= ABOUT THIS TASK =
Please print the entries below exactly, from the line with "else if h.badSpad" through the line with "st.kb with loops", including both of those lines and leaving out all others.

= INFORMATION PROVIDED =
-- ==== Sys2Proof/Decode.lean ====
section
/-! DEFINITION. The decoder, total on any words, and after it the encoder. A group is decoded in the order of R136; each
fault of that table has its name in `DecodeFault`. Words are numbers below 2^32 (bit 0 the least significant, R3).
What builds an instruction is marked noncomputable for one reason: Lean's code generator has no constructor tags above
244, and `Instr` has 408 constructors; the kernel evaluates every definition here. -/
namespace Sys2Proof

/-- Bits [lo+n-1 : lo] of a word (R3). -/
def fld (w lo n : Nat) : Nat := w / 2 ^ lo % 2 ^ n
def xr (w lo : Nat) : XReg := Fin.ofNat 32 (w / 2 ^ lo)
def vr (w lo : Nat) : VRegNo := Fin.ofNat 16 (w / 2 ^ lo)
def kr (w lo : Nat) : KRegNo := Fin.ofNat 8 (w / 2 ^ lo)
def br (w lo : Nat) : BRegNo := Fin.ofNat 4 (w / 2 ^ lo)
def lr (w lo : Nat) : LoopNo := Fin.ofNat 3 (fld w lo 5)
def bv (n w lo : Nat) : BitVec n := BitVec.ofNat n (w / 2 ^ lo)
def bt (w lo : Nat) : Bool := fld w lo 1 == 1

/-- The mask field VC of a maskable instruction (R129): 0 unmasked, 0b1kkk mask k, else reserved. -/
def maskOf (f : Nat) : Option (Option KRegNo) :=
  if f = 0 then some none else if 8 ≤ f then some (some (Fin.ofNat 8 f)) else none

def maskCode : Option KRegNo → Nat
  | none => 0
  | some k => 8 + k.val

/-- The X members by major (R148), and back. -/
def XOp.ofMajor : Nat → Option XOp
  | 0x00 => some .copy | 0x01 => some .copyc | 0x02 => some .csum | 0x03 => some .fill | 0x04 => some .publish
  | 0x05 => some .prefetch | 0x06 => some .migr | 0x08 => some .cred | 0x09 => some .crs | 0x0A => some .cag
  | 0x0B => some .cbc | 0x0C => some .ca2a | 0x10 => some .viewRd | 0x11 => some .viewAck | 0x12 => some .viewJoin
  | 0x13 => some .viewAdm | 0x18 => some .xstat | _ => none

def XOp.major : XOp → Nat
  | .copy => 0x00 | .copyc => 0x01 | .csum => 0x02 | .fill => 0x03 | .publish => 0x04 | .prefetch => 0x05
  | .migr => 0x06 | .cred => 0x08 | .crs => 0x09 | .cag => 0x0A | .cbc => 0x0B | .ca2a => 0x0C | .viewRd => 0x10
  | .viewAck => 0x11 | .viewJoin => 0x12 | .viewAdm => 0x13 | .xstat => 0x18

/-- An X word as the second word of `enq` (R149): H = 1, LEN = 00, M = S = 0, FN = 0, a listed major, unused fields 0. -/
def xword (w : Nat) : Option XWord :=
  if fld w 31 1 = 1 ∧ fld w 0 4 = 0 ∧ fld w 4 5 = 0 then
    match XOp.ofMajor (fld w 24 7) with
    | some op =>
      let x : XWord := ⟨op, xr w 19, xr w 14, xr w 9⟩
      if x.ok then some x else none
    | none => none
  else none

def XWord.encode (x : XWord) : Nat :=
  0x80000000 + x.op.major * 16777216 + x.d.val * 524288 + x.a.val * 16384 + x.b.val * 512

---

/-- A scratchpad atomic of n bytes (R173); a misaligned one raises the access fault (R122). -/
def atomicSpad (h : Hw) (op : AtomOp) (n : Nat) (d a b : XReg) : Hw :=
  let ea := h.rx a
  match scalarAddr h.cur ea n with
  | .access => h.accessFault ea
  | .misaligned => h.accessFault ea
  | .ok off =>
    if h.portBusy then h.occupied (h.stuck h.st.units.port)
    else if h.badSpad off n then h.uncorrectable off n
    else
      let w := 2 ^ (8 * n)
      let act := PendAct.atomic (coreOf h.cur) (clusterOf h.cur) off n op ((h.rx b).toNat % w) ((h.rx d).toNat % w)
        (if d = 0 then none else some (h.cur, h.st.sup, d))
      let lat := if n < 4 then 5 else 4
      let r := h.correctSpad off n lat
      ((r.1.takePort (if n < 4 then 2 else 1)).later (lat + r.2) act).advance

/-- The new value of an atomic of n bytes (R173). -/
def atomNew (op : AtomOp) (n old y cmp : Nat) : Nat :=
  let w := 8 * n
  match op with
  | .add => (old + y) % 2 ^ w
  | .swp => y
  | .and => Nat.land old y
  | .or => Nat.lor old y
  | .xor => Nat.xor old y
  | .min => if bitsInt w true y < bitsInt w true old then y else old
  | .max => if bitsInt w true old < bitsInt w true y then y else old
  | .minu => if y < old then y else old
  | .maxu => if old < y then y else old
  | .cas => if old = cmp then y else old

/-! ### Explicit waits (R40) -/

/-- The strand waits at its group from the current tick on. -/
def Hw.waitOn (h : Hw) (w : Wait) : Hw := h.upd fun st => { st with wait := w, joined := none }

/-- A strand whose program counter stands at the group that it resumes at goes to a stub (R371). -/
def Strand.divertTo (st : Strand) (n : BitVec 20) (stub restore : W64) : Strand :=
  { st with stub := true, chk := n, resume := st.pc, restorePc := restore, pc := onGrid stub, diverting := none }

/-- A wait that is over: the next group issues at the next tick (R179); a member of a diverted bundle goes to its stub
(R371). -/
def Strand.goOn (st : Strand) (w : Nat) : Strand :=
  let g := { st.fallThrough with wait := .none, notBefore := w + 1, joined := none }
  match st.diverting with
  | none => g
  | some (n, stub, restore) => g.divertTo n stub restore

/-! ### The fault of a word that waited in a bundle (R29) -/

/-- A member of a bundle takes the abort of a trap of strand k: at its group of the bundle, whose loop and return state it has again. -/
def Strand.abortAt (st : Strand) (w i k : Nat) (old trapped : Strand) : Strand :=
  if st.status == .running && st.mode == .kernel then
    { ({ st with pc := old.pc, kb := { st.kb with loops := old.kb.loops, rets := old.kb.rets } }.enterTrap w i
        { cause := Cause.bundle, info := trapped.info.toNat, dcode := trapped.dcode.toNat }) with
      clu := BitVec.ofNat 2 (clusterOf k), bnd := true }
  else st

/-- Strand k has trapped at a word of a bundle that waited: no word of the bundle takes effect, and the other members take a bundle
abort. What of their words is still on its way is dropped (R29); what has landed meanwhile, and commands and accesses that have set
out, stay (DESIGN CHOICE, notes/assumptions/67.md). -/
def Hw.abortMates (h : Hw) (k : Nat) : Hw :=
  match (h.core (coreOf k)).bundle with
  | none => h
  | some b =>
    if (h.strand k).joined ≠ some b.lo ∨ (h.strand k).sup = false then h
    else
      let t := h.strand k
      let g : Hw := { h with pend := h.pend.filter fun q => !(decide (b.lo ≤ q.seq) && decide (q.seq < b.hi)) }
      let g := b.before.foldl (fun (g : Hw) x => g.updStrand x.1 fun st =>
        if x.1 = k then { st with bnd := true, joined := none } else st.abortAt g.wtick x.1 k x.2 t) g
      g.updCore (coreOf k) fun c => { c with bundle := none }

= ANSWER FOR THE TASK =
    else if h.badSpad off n then h.uncorrectable off n
    else
      let w := 2 ^ (8 * n)
      let act := PendAct.atomic (coreOf h.cur) (clusterOf h.cur) off n op ((h.rx b).toNat % w) ((h.rx d).toNat % w)
        (if d = 0 then none else some (h.cur, h.st.sup, d))
      let lat := if n < 4 then 5 else 4
      let r := h.correctSpad off n lat
      ((r.1.takePort (if n < 4 then 2 else 1)).later (lat + r.2) act).advance

/-- The new value of an atomic of n bytes (R173). -/
def atomNew (op : AtomOp) (n old y cmp : Nat) : Nat :=
  let w := 8 * n
  match op with
  | .add => (old + y) % 2 ^ w
  | .swp => y
  | .and => Nat.land old y
  | .or => Nat.lor old y
  | .xor => Nat.xor old y
  | .min => if bitsInt w true y < bitsInt w true old then y else old
  | .max => if bitsInt w true old < bitsInt w true y then y else old
  | .minu => if y < old then y else old
  | .maxu => if old < y then y else old
  | .cas => if old = cmp then y else old

/-! ### Explicit waits (R40) -/

/-- The strand waits at its group from the current tick on. -/
def Hw.waitOn (h : Hw) (w : Wait) : Hw := h.upd fun st => { st with wait := w, joined := none }

/-- A strand whose program counter stands at the group that it resumes at goes to a stub (R371). -/
def Strand.divertTo (st : Strand) (n : BitVec 20) (stub restore : W64) : Strand :=
  { st with stub := true, chk := n, resume := st.pc, restorePc := restore, pc := onGrid stub, diverting := none }

/-- A wait that is over: the next group issues at the next tick (R179); a member of a diverted bundle goes to its stub
(R371). -/
def Strand.goOn (st : Strand) (w : Nat) : Strand :=
  let g := { st.fallThrough with wait := .none, notBefore := w + 1, joined := none }
  match st.diverting with
  | none => g
  | some (n, stub, restore) => g.divertTo n stub restore

/-! ### The fault of a word that waited in a bundle (R29) -/

/-- A member of a bundle takes the abort of a trap of strand k: at its group of the bundle, whose loop and return state it has again. -/
def Strand.abortAt (st : Strand) (w i k : Nat) (old trapped : Strand) : Strand :=
  if st.status == .running && st.mode == .kernel then
    { ({ st with pc := old.pc, kb := { st.kb with loops := old.kb.loops, rets := old.kb.rets } }.enterTrap w i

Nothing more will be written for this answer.